The FAA has instituted a new flight program called “NextGen,” which allows more flights to land and take off at Burbank and Van Nuys airports. The new tracking system allows these planes to fly lower and closer together. It also changed the flight patterns so that flights are now routed directly over neighborhoods in the south Santa Clarita Valley and through the Newhall Pass instead of coming in over the industrial center and Santa Susanna mountains. 

The result? 

A veritable freeway of airplane noise and pollution over our once-quiet neighborhoods.

Apparently, this all began to happen a few years ago for folks in the San Fernando Valley, and even earlier for others elsewhere in the U.S. The flight patterns apparently only changed in the SCV around last September or October, and then with all the firefighting aircraft needed to stop the Tick Fire, people didn’t really notice the added noise until December. 

So, the San Fernando Valley residents are way ahead of us in presenting their issues. These changes were made by the FAA without adequate public input or noise mapping. The noise is especially bad on high-travel days of Monday and Thursday when planes come in and take off one after each other and the noise is constant for several hours in the morning and evening. 

Quiet skies groups are popping up all over the U.S. to address similar issues in their communities.

Some 500 residents attended the January task force meeting in Burbank with the FAA to complain about the noise and vibrations from the new flight patterns and increased flights over their once-quiet neighborhoods. 

They related horror stories of children no longer being able to hear their teachers in school and the anxiety of being awakened by jet noise at night when recalcitrant airlines don’t abide by the “quiet hours” rule. 

These residents are demanding that the FAA do adequate noise analysis to determine the real impact on their neighborhoods and return to the old flight patterns.
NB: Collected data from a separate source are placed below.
-- ==== Sys2Proof/Machine/Ops.lean ====
section
/-! DEFINITION. The named operations over memory and registers, and the report of errors. The block
has no traps (60_exceptions.md R472): raising an error, `raise`, is the one shared operation that
stands where another machine takes an exception, and there is no return from it (R473). -/

namespace Sys2Proof.Machine

/-! ## Memory -/

/-- The byte at an address; an unlisted byte is 0 (10_state.md R53). -/
def readByte (m : Memory) (a : Nat) : Byte :=
  match m with
  | [] => 0#8
  | c :: rest => if c.1 = a then c.2 else readByte rest a

/-- Writes one byte, keeping the canonical form: a byte 0 is not listed. -/
def writeByte (m : Memory) (a : Nat) (b : Byte) : Memory :=
  match m with
  | [] => if b = 0#8 then [] else [(a, b)]
  | c :: rest =>
    if a < c.1 then (if b = 0#8 then c :: rest else (a, b) :: c :: rest)
    else if c.1 = a then (if b = 0#8 then rest else (a, b) :: rest)
    else c :: writeByte rest a b

/-- `MemRead`: VRAM word `w` (00_scope.md R4), byte lane 0 lowest (20_memory.md R101). -/
def readWord (m : Memory) (w : Nat) : Word32 :=
  (readByte m (4 * w + 3) ++ readByte m (4 * w + 2) ++ readByte m (4 * w + 1) ++
    readByte m (4 * w) : BitVec 32)

/-- `MemWrite`: VRAM word `w` (00_scope.md R4). -/
def writeWord (m : Memory) (w : Nat) (v : Word32) : Memory :=
  let m0 := writeByte m (4 * w) (v.extractLsb' 0 8)
  let m1 := writeByte m0 (4 * w + 1) (v.extractLsb' 8 8)
  let m2 := writeByte m1 (4 * w + 2) (v.extractLsb' 16 8)
  writeByte m2 (4 * w + 3) (v.extractLsb' 24 8)

/-- A list of word writes in order, those out of bounds left out (43_primitive_assembler.md R354). -/
def writeWords (cfg : Params) (m : Memory) (ws : List (Nat × Word32)) : Memory :=
  match ws with
  | [] => m
  | p :: rest => writeWords cfg (if inBounds cfg p.1 then writeWord m p.1 p.2 else m) rest

/-! ## State updates -/

def State.setDec (s : State) (d : Decoder) : State := { s with dec := d }
def State.setReg (s : State) (r : RegFile) : State := { s with reg := r }
def State.setVq (s : State) (q : List Vertex) : State := { s with vq := q }
def State.setXfer (s : State) (x : Xfer) : State := { s with xfer := x }
def State.setPriv (s : State) (p : PrivRegs) : State := { s with priv := p }
def State.setVram (s : State) (m : Memory) : State := { s with vram := m }
def State.setInbox (s : State) (cs : List Call) : State := { s with inbox := cs }
def State.setOut (s : State) (o : CallOut) : State := { s with out := o }
def State.setUnmodelled (s : State) (b : Bool) : State := { s with unmodelled := b }

/-! ## Errors (60_exceptions.md R460 to R469) -/

/-- The code of an error record (R461). -/
def errCode (e : Err) : Nat :=
  match e with
  | .truncatedPayload _ => 1
  | .truncatedNoEop => 1
  | .pathInterleave _ _ => 2
  | .hwregInactive _ => 3
  | .primReserved _ => 4
  | .unknownReg _ _ => 5
  | .unknownAddr _ _ => 5
  | .unmodelled _ => 6
  | .bounds _ _ _ _ => 7

/-- The name of an error record (R461). -/
def errName (e : Err) : String :=
  match e with
  | .truncatedPayload _ => "E_TRUNCATED"
  | .truncatedNoEop => "E_TRUNCATED"
  | .pathInterleave _ _ => "E_PATH_INTERLEAVE"
  | .hwregInactive _ => "E_HWREG_INACTIVE"
  | .primReserved _ => "E_PRIM_RESERVED"
  | .unknownReg _ _ => "E_UNKNOWN_REG"
  | .unknownAddr _ _ => "E_UNKNOWN_REG"
  | .unmodelled _ => "E_UNMODELLED"
  | .bounds _ _ _ _ => "E_BOUNDS"

/-- The three classes of errors (R461). -/
inductive ErrClass where
  /-- (a) protocol violation. -/
  | protocol
  /-- (b) unimplemented or unknown register. -/
  | unknown
  /-- (c) bounds violation. -/
  | bounds
deriving DecidableEq, Repr

/-- The class of an error record (R461). -/
def errClass (e : Err) : ErrClass :=
  match e with
  | .truncatedPayload _ => .protocol
  | .truncatedNoEop => .protocol
  | .pathInterleave _ _ => .protocol
  | .hwregInactive _ => .protocol
  | .primReserved _ => .protocol
  | .unknownReg _ _ => .unknown
  | .unknownAddr _ _ => .unknown
  | .unmodelled _ => .unknown
  | .bounds _ _ _ _ => .bounds

/-- An E_UNMODELLED, which sets the mark of the run (R465). -/
def isUnmodelled (e : Err) : Bool := errCode e == 6

/-- `raise` (00_scope.md R5): the record is appended to the call's report and the call goes on; an
E_UNMODELLED also sets the sticky mark (60_exceptions.md R465). -/
def raise (e : Err) (s : State) : State :=
  { s with
    out := { s.out with report := s.out.report ++ [e] }
    unmodelled := s.unmodelled || isUnmodelled e }

/-- Gives the host call its result value. -/
def setResult (r : Result) (s : State) : State := s.setOut { s.out with result := r }

/-! ## Pixels (20_memory.md R115, R116) -/

/-- The bits of a word that a pixel of `width` bits at `lo` occupies. -/
def pixelMask (l : PixelLoc) : Word32 := BitVec.ofNat 32 (2 ^ l.width - 1) <<< l.lo

/-- The pixel's bits of a word, zero-extended. -/
def getPixel (l : PixelLoc) (word : Word32) : Word32 :=
  (word >>> l.lo) &&& BitVec.ofNat 32 (2 ^ l.width - 1)

/-- The word with the pixel's bits replaced by the low bits of `p`, every other bit kept. -/
def putPixel (l : PixelLoc) (word p : Word32) : Word32 :=
  (word &&& ~~~(pixelMask l)) ||| ((p <<< l.lo) &&& pixelMask l)

/-- `(p, ok) <- PixRead(...)` (R115): a failed check raises its error and gives 0. -/
def pixRead (code : BitVec 6) (bp bw x y : Nat) (s : State) : (Word32 × Bool) × State :=
  match locate s.cfg code bp bw x y with
  | .error e => ((0#32, false), raise e s)
  | .ok l => ((getPixel l (readWord s.vram l.word), true), s)

/-- `PixWrite` (R116): a failed check raises its error and writes nothing. -/
def pixWrite (code : BitVec 6) (bp bw x y : Nat) (p : Word32) (s : State) : State :=
  match locate s.cfg code bp bw x y with
  | .error e => raise e s
  | .ok l => s.setVram (writeWord s.vram l.word (putPixel l (readWord s.vram l.word) p))

/-! ## Contexts (42_general_registers.md R281) -/

/-- One copy of a paired register. -/
def Pair.get (p : Pair) (c : Ctx) : Word64 :=
  match c with
  | .c1 => p.c1
  | .c2 => p.c2

/-- Writes one copy of a paired register. -/
def Pair.set (p : Pair) (c : Ctx) (v : Word64) : Pair :=
  match c with
  | .c1 => { p with c1 := v }
  | .c2 => { p with c2 := v }

/-- `ActiveCtx()`: the context bit of PRIM, or of PRMODE when PRMODECONT.AC is 0. -/
def activeCtx (r : RegFile) : Ctx :=
  if (if prmodecontAC r.prmodecont then primCTXT r.prim else prmodeCTXT r.prmode) then .c2 else .c1

/-- `CtxSel` for the five registers that follow the active context: the copy that a write by the id
of copy `n` reaches. -/
def ctxSel (cfg : Params) (r : RegFile) (n : Ctx) : Ctx :=
  if cfg.ctxWriteByAddress then n else activeCtx r

/-! ## Reset (70_reset_and_hazards.md R490, R491) -/

/-- `reset()`: every state element gets its reset value, all at once; the parameters and what
belongs to the host (the pending calls, the outputs of this call, the mark of the run) stay. -/
def resetBlock (s : State) : State :=
  { State.reset with cfg := s.cfg, inbox := s.inbox, out := s.out, unmodelled := s.unmodelled }

/-! ## Fetching a host call -/

/-- The oldest pending host call and the calls after it (log entry 1). -/
def fetch (s : State) : Option (Call × List Call) :=
  match s.inbox with
  | [] => none
  | c :: rest => some (c, rest)

/-- The state in which a fetched call is performed: the call is no longer pending and nothing is
reported yet (60_exceptions.md R460). -/
def beginCall (rest : List Call) (s : State) : State :=
  { s with inbox := rest, out := CallOut.empty }

/-- A decoder in the middle of a PACKED packet on path FEED whose next qword, the last, is read
under descriptor `d`. -/
def decoderAtPacked (d : BitVec 4) (old : Decoder) : Decoder where
  decState := .processing
  packetOpen := true
  packetPath := .feed
  tag := { nloop := 1, eop := true, pre := false, prim := 0, flg := 0, nreg := 1,
           regs := d.setWidth 64 }
  regCount := 1
  regsLeft := 1
  dataLeft := 1
  packedQ := old.packedQ

/-- A decoder that reads the next qword of either path as a tag. -/
def decoderAtTag (old : Decoder) : Decoder :=
  { old with decState := .awaitingTag, packetOpen := false, regsLeft := 0, dataLeft := 0 }

/-- Places a word of the opcode table so that the very next step runs its instruction (log entry 9):
a tag is fed to a decoder that awaits one, a PACKED descriptor to a decoder that reads its payload
qword under it, a register id is written 0 by `write64`, an address is read by `read32`. A word
that is no instruction places nothing. -/
def placeTableWord (s : State) (nbits w : Nat) : State :=
  match tableCode nbits w with
  | .error _ => s
  | .ok (.tag _ q) => { s with dec := decoderAtTag s.dec, inbox := .feedGif q :: s.inbox }
  | .ok (.packed d q) => { s with dec := decoderAtPacked d s.dec, inbox := .feedGif q :: s.inbox }
  | .ok (.slot _ _) => s
  | .ok (.image _) => s
  | .ok (.reg _ id v) => s.setInbox (.write64 (id.setWidth 32) v :: s.inbox)
  | .ok (.priv _ addr _) => s.setInbox (.read32 addr :: s.inbox)
  | .ok (.call c) => s.setInbox (c :: s.inbox)

end Sys2Proof.Machine
end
The city of Los Angeles has filed litigation to force additional review.

Santa Clarita for Quiet Skies (https://www.santaclaritaforquietskies.org/), a new group that has formed to address these issues, thinks our valley needs to be included in these new studies. 

Apparently, no one anticipated the noise increases in our valley, and we were not even included in the noise contour modeling.

But it’s not just the noise, it’s the added air pollution from jets and propeller aircraft flying immediately over residential neighborhoods. And what about the danger of malfunction where jet fuel must be dumped, and ends up on local school playgrounds dousing the children? 

This recently happened when a Delta flight dumped its fuel near LAX. If that plane had been higher, as it might have been with the old flight pattern, perhaps the spray would have dissipated before landing on the school children.

All this is being done to accommodate more jet flights. The increased number of flights is by far the greatest cause of the problem. 

But wait, isn’t jet travel a big source of the greenhouse gas pollution that causes climate change? 

When I brought this question up to one of the city of Los Angeles task force representatives, I was told “That’s capitalism. There’s no way we can ask the airlines to go back to the previous fewer number of flights.”

And that’s exactly what worries me about all the supposed plans to address climate change. When the “rubber meets the road” (or the tarmac), will anyone ever take the needed actions to reduce climate change in the face of the corporate mandate to make more and more money, even if it means possibly making our planet unlivable? 

It seems the answer is no. 

Will they ever take the residents’ quality of life into consideration over corporate profits? 

What do you think?

Lynne Plambeck is president of the Santa Clarita Organization for Planning and the Environment.